/-- R88: a zero duration is zero samples, and every sample count of 32-bit registers fits `SEG_N`: what is loaded is the
count itself. -/
def Obligations.SampleCountFitsSegN : Prop :=
  ∀ (cfg : ConfigRegs) (us : BitVec 32),
    nsamp cfg.sampleRate.toNat 0 = 0 ∧
    (countOf cfg us.toNat).toNat = nsamp cfg.sampleRate.toNat us.toNat

/-! ### The `CTRL` instructions -/

/-- R130: `NOP`, value 0b00, changes nothing, in every state. -/
def Obligations.NopHasNoEffect : Prop :=
  decode .ctrl 0b00#2 = .nop ∧ ∀ s : State, exec .nop s = .next s

/-- R129, R111, R145: `START`, value 0b01. In `BUSY` and `FAULT` it has no effect. In `IDLE` and `DONE` it empties `OUT`;
with a valid configuration it then enters `BUSY` at `(LEAD, 0, 0, 0)` and loads the leading silence; otherwise it enters
`FAULT` and records the cause. Nothing else changes. -/
def Obligations.StartFollowsItsRule : Prop :=
  decode .ctrl 0b01#2 = .start ∧
  ∀ s : State,
    (s.run = .busy ∨ s.run = .fault → exec .start s = .next s) ∧
    (s.run = .idle ∨ s.run = .done → validate s.cfg s.bitmemDepth = .none →
      exec .start s = .next
        { s with
          run := .busy
          out := []
          outCount := 0
          pc := ⟨.lead, 0, 0, 0⟩
          seg := ⟨.sil, BitVec.ofNat 45 (nsamp s.cfg.sampleRate.toNat 500), 0⟩ }) ∧
    (s.run = .idle ∨ s.run = .done → validate s.cfg s.bitmemDepth ≠ .none →
      exec .start s = .next
        { s with
          run := .fault
          cause := validate s.cfg s.bitmemDepth
          out := []
          outCount := 0 })

/-- R131, R155: `RESET`, with either value of the `START` bit and in every run state, gives every register its reset
value and does not change `BITMEM`; the hardware reset has exactly the same effect. -/
def Obligations.ResetClearsAllButBitmem : Prop :=
  decode .ctrl 0b10#2 = .reset 0#1 ∧ decode .ctrl 0b11#2 = .reset 1#1 ∧
  ∀ (s : State) (b : BitVec 1), ∃ t, exec (.reset b) s = .next t ∧
    t.cfg = ⟨0, 0, 0, 0, 0, 0, ⟨0, 0, 0⟩, ⟨0, 0, 0⟩, ⟨0, 0, 0⟩, ⟨0, 0⟩⟩ ∧ t.run = .idle ∧ t.cause = .none ∧
    t.outCount = 0 ∧ t.out = [] ∧ t.seg = ⟨.sil, 0, 0⟩ ∧ t.pc = ⟨.lead, 0, 0, 0⟩ ∧ regRead t 0x03 = 500 ∧
    t.bitmem = s.bitmem ∧ hardwareReset s = .next t

/-- R142, R143: `validate()` is 0 exactly when no row of the table applies, and otherwise the lowest code that does. -/
def Obligations.ValidateReportsLowestCause : Prop :=
  ∀ (cfg : ConfigRegs) (depth : BitVec 16),
    (validate cfg depth = .none ↔ ∀ c, ¬ causeHolds cfg depth c) ∧
    ∀ c, c ≠ .none →
      (validate cfg depth = c ↔
        causeHolds cfg depth c ∧ ∀ c', causeHolds cfg depth c' → causeCode c ≤ causeCode c')

/-! ### Frames -/

/-- What the instructions leave unchanged. Every entry of `BITMEM` is read as before (R41, R131). What `OUT` held stays
its beginning, except after `START` and `RESET`. That `CHAR` changes only the segment registers, that `SEG` leaves the
position and that `SYM` leaves `SEG` = 1 in it are read from the spec by inference (DEDUCED, log 9). That the depth, the
agenda and the reply are kept, by `RESET` too, is the model's choice (log 1, 3, 5, 15). -/
def Obligations.InstructionFrames : Prop :=
  ∀ (s t : State) (i : Instr), exec i s = .next t →
    (∀ k, bitFetch t.bitmem k = bitFetch s.bitmem k) ∧ t.bitmemDepth = s.bitmemDepth ∧
    t.agenda = s.agenda ∧ t.reply = s.reply ∧
    (i.format ≠ .ctrl →
      t.cfg = s.cfg ∧ t.run = s.run ∧ t.cause = s.cause ∧ s.out <+: t.out) ∧
    (i.format = .char → t.out = s.out ∧ t.outCount = s.outCount ∧ t.pc = s.pc) ∧
    (i.format = .seg → t.pc = s.pc) ∧
    (i.format = .sym → t.pc = { s.pc with seg := 1 }) ∧
    (i = .nop → t = s) ∧ (i = .start → t.cfg = s.cfg)

/-! ### The sequencer -/

/-- R112, R109, R46: in `BUSY` below the end of the segment the core appends one pair, and only `OUT`, its count and
`I_IDX` change. -/
def Obligations.CoreStepEmitsOnePair : Prop :=
  ∀ s : State, s.run = .busy → s.seg.idx.toNat < s.seg.n.toNat →
    let v := if s.seg.kind = .wav then waveSample s.cfg s.seg.idx.toNat else 0
    coreStep s = .next
      { s with
        out := s.out ++ [enc8 v, enc8 v]
        outCount := s.outCount + 2
        seg := { s.seg with idx := s.seg.idx + 1 } }

/-- R112, R111: in `BUSY` at the end of a segment before `TRAIL` the core advances the position and loads its segment;
nothing else changes. -/
def Obligations.CoreStepAdvancesAndLoads : Prop :=
  ∀ s : State, s.run = .busy → s.seg.n.toNat ≤ s.seg.idx.toNat → s.pc.ph ≠ .trail →
    let p := advance s.cfg s.pc
    let g := positionSegment s.cfg s.bitmem p
    coreStep s = .next { s with pc := p, seg := ⟨g.kind, g.n, 0⟩ }

/-- R112, R134: at the end of the trailing silence the core writes `DONE` and nothing else. -/
def Obligations.CoreStepEndsRun : Prop :=
  ∀ s : State, s.run = .busy → s.seg.n.toNat ≤ s.seg.idx.toNat → s.pc.ph = .trail →
    coreStep s = .next { s with run := .done }

/-- R112: the core has a step exactly when `RUN = BUSY`. -/
def Obligations.CoreStepsExactlyWhenBusy : Prop :=
  ∀ s : State, (∃ t, coreStep s = .next t) ↔ s.run = .busy

/-- R78: from a legal position of a valid configuration `advance` goes to the legal position that is next in the order of
a run. -/
def Obligations.AdvanceVisitsPositionsInOrder : Prop :=
  ∀ (cfg : ConfigRegs) (pc : SeqPos), LegalPos cfg pc → cfg.repeatCount ≠ 0 → pc.ph ≠ .trail →
    LegalPos cfg (advance cfg pc) ∧ visitOrder cfg (advance cfg pc) = visitOrder cfg pc + 1

/-- R75, R25: the symbol at a position, by its code; and at a legal position it is the element of the Symbol Plan at the
plan index. -/
def Obligations.CurrentSymbolIsPlanElement : Prop :=
  ∀ (cfg : ConfigRegs) (mem : List Host.Cell) (pc : SeqPos), pc.ph = .header ∨ pc.ph = .block →
    symbolCode (curSymbol cfg mem pc) =
      (if pc.ph = .header then 0b10
        else if pc.pos.toNat < cfg.nbits.toNat then (bitOf (bitFetch mem pc.pos.toNat)).setWidth 2
        else 0b11) ∧
    (LegalPos cfg pc → (symbolPlan cfg mem)[planIndex cfg pc]? = some (curSymbol cfg mem pc))

/-- R76: the length of the plan, and how often each symbol stands in it. -/
def Obligations.PlanLengthAndCounts : Prop :=
  ∀ (cfg : ConfigRegs) (mem : List Host.Cell),
    (symbolPlan cfg mem).length = 1 + cfg.repeatCount.toNat * (cfg.nbits.toNat + 1) ∧
    (symbolPlan cfg mem).count .header = 1 ∧
    (symbolPlan cfg mem).count .gap = cfg.repeatCount.toNat ∧
    (symbolPlan cfg mem).count .logic1 = cfg.repeatCount.toNat * onesCount cfg mem ∧
    (symbolPlan cfg mem).count .logic0 =
      cfg.repeatCount.toNat * (cfg.nbits.toNat - onesCount cfg mem)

....

◆ Work request ◆
Could you copy out every line in the listing where the word "leaves" appears?

◆ Task answer ◆
its beginning, except after `START` and `RESET`. That `CHAR` changes only the segment registers, that `SEG` leaves the
position and that `SYM` leaves `SEG` = 1 in it are read from the spec by inference (DEDUCED, log 9). That the depth, the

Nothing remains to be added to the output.